KIS in Deutschland müssen besser werden

KIS-Hersteller können bei der Weiterentwicklung ihrer Systeme vieles besser machen, so das Ergebnis einer Studie. (Foto: Witthaya - Fotolia.com)

Mit den heutigen Krankenhausinformationssystemen (KIS) werden die Möglichkeiten der Digitalisierung nicht ausgeschöpft. Das zeigen die Ergebnisse einer aktuellen Analyse zur aktuellen Situation auf dem deutschen Krankenhausinformationssystemmarkt, die Philips und Deloitte zusammen durchgeführt haben. Für die Analyse wurde auch die Zufriedenheit von Anwendern, Patienten und Angehörigen abgefragt.

„KIS-Hersteller können bei der Weiterentwicklung ihrer Systeme vieles besser machen“, fasst Dr. Sebastian Krolop, Partner und Leiter Life Sciences & Health Care bei Deloitte, die Ergebnisse zusammen. So gilt es im ersten Schritt, Daten fließen zu lassen. Dadurch könnten die Chancen, die heute die schnelle und analytische Datenverarbeitung biete, besser genutzt werden. „Zusätzlich müssen mehr Partizipationsmöglichkeiten für Patienten und Angehörige geschaffen werden“, so Krolop weiter. Die Ergebnisse zeigen allerdings, dass es aus Sicht des Krankenhauspersonals derzeit kaum Möglichkeiten gibt, Patienten mit Hilfe des KIS aktiv in die Ablaufplanung einzubeziehen.

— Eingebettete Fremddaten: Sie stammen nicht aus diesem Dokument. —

-- ==== Sys2Proof/Certificates/Slice0/Obligations.lean ====
section
/-!
DEFINITION. The statements about Nes3-CORE, from the numbered rules of spec/.  A command word is written
`{head, arg, val}`, three halfwords, the head being the digits `oo ms` of 30_encoding.md R50.
-/

open Sys2Proof Sys2Proof.Machine

/-! ### Encoding -/

/-- The example words of R61's table decode to the commands beside them. -/
def Obligations.ExampleWordsDecode : Prop :=
  ∀ p ∈ [((0x080000000000 : CommandWord), Instr.sec), (0x0110007F0000, .ldaImm 0x007F),
      (0x032002000000, .adcAbs 0x0200), (0x013012340000, .ldaAbsIdx .x 0x1234),
      (0x013612340000, .ldxAbsIdx .y 0x1234), (0x0140000C0000, .ldaIndX 0x000C), (0x015000020000, .ldaIndY 0x0002),
      (0x156000000000, .rolAcc), (0x2020FF110000, .memrd 0xFF11),
      (0x2120120300FE, .memwr 0x1203 0x00FE), (0x021002000000, .staImm 0x0200), (0x022002000000, .staAbs 0x0200)],
    decode Config.default p.1 = some p.2

/-- Decode and encode agree, both ways and in every configuration: a word decodes to a command exactly when the command
is admitted and the word is its encoding. So no bit of a legal word is dropped, and no two words are one command. -/
def Obligations.DecodeIsInverseOfEncode : Prop :=
  ∀ (cfg : Config) (w : CommandWord) (i : Instr), decode cfg w = some i ↔ i.wellFormed cfg = true ∧ w = encode i

/-- R56, R57, R58, R184: a word is a command exactly when the nine conditions hold; a word for which one fails is
answered `IllegalCommand` (4) and changes nothing.  That the word waits in `events` and leaves it is the model's choice
(log entry 3). -/
def Obligations.LegalExactlyWhenNineConditionsHold : Prop :=
  (∀ (cfg : Config) (w : CommandWord), (∃ i, decode cfg w = some i) ↔ LegalWord cfg w) ∧
  ∀ (s : State) (w : CommandWord) (es : List HostEvent),
    s.cfg.wellFormed = true → s.events = .command w :: es → ¬ LegalWord s.cfg w →
      ∃ d k, step s = .next { s with events := es, resp := some ⟨4, d⟩, freeCtr := k }

/-- 30_encoding.md R64: a word is a command exactly when it matches a row of the opcode table whose parameter is true;
the table has 69 rows and no two of them share a word. -/
def Obligations.OpcodeTableDecidesLegality : Prop :=
  (∀ (cfg : Config) (w : CommandWord),
    (∃ i, decode cfg w = some i) ↔ ∃ r ∈ opcodeTable, cfg.admits r.param = true ∧ r.holds w = true) ∧
  opcodeTable.length = 69 ∧
  ∀ (j k : Nat) (hj : j < opcodeTable.length) (hk : k < opcodeTable.length) (w : CommandWord),
    opcodeTable[j].holds w = true → opcodeTable[k].holds w = true → j = k

/-! ### The step and the host's actions -/

/-- A step takes the oldest host action; when it is a word that decodes to a command, the step is that command's `exec`
on the state without that action.  The list of waiting actions is the model's choice (log entry 3). -/
def Obligations.StepRunsDecodedCommand : Prop :=
  ∀ (s : State) (w : CommandWord) (es : List HostEvent) (i : Instr),
    s.cfg.wellFormed = true → s.events = .command w :: es → decode s.cfg w = some i →
      step s = exec i { s with events := es }

/-- A word that does not decode is answered `IllegalCommand` (4) and changes nothing; that it waits in `events` and
leaves it is the model's choice (log entry 3). -/
def Obligations.StepAnswersIllegalCommand : Prop :=
  ∀ (s : State) (w : CommandWord) (es : List HostEvent),
    s.cfg.wellFormed = true → s.events = .command w :: es → decode s.cfg w = none →
      ∃ d k, step s = .next { s with events := es, resp := some ⟨4, d⟩, freeCtr := k }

Das Informieren und Einbinden von Patienten sind wichtige Bestandteile einer erfolgreichen Diagnostik und Therapie. Hier könnten digitale Prozesse helfen, Patienten bereits der stationären Aufnahme zu involvieren und bis in die Nachsorge hinein zu begleiten, ohne die Klinik und das medizinische Personal zusätzlich zu belasten. Den Umfrageergebnissen zufolge würden 85 Prozent der Patienten und Angehörigen gerne über aktuelle Wartezeiten informiert zu werden. An zweiter Stelle werden Informationen und Verhaltensempfehlungen für die Zeit nach dem Krankenhausaufenthalt genannt.

KIS als Krankenhaus-Steuerungsinstrument

Es gibt nur wenige Krankenhausinformationssysteme, die integriert Echtzeitdaten konsolidieren sie dann sinnvoller Form ihren individuellen Nutzern bereitstellen, wie die Umfrage zeigt. Auf die Frage, wie zufriedenstellend das eingesetzte KIS beispielsweise eine optimale ökonomische Steuerung des Krankenhauses unterstützt, antworteten lediglich zehn Prozent der Befragten mit „gut“. Dem gegenüber steht der Wunsch nach einem KIS, das noch besser in die Automatisierung der Prozesse integriert werden kann. Dadurch könnte ein solches System unter anderem das Krankenhauspersonal entlasten.

Viele der Befragten wissen mittlerweile die Vorzüge der Cloud sowie der mobilen KIS-Anwendung zu schätzen. So bewerten 50 Prozent der Befragten die Cloud-Fähigkeit und die mobile Fähigkeit des KIS mit „wichtig“. Die Voraussetzung hierfür ist, dass das KIS auf mobilen Endgeräten möglichst herstellerneutral anwendbar ist.

Ungenutzte Chancen

„Die Daten zeigen, dass derzeit wichtige Chancen ungenutzt bleiben, mit denen sich Kliniken in Zeiten knapper finanzieller und personeller Ressourcen durch vernetzte Versorgung und digitale Prozesse zukunftsfähig aufstellen können“, sagt Gerrit Schick, Business Group Manager Healthcare Informatics Solutions and Services Philips DACH. Die IT sei das Bindeglied in einer bedarfsgerechten stationären Versorgung und könne den Informationsaustausch, das interdisziplinäre Arbeiten und die Vernetzung mit ambulanten Leistungserbringern wesentlich effizienter gestalten. Schick ist davon überzeugt, dass Krankenhausinformationssystemen dabei zukünftig eine Schlüsselposition zukommen muss. Die Ergebnisse der Studie stehen online zur Verfügung.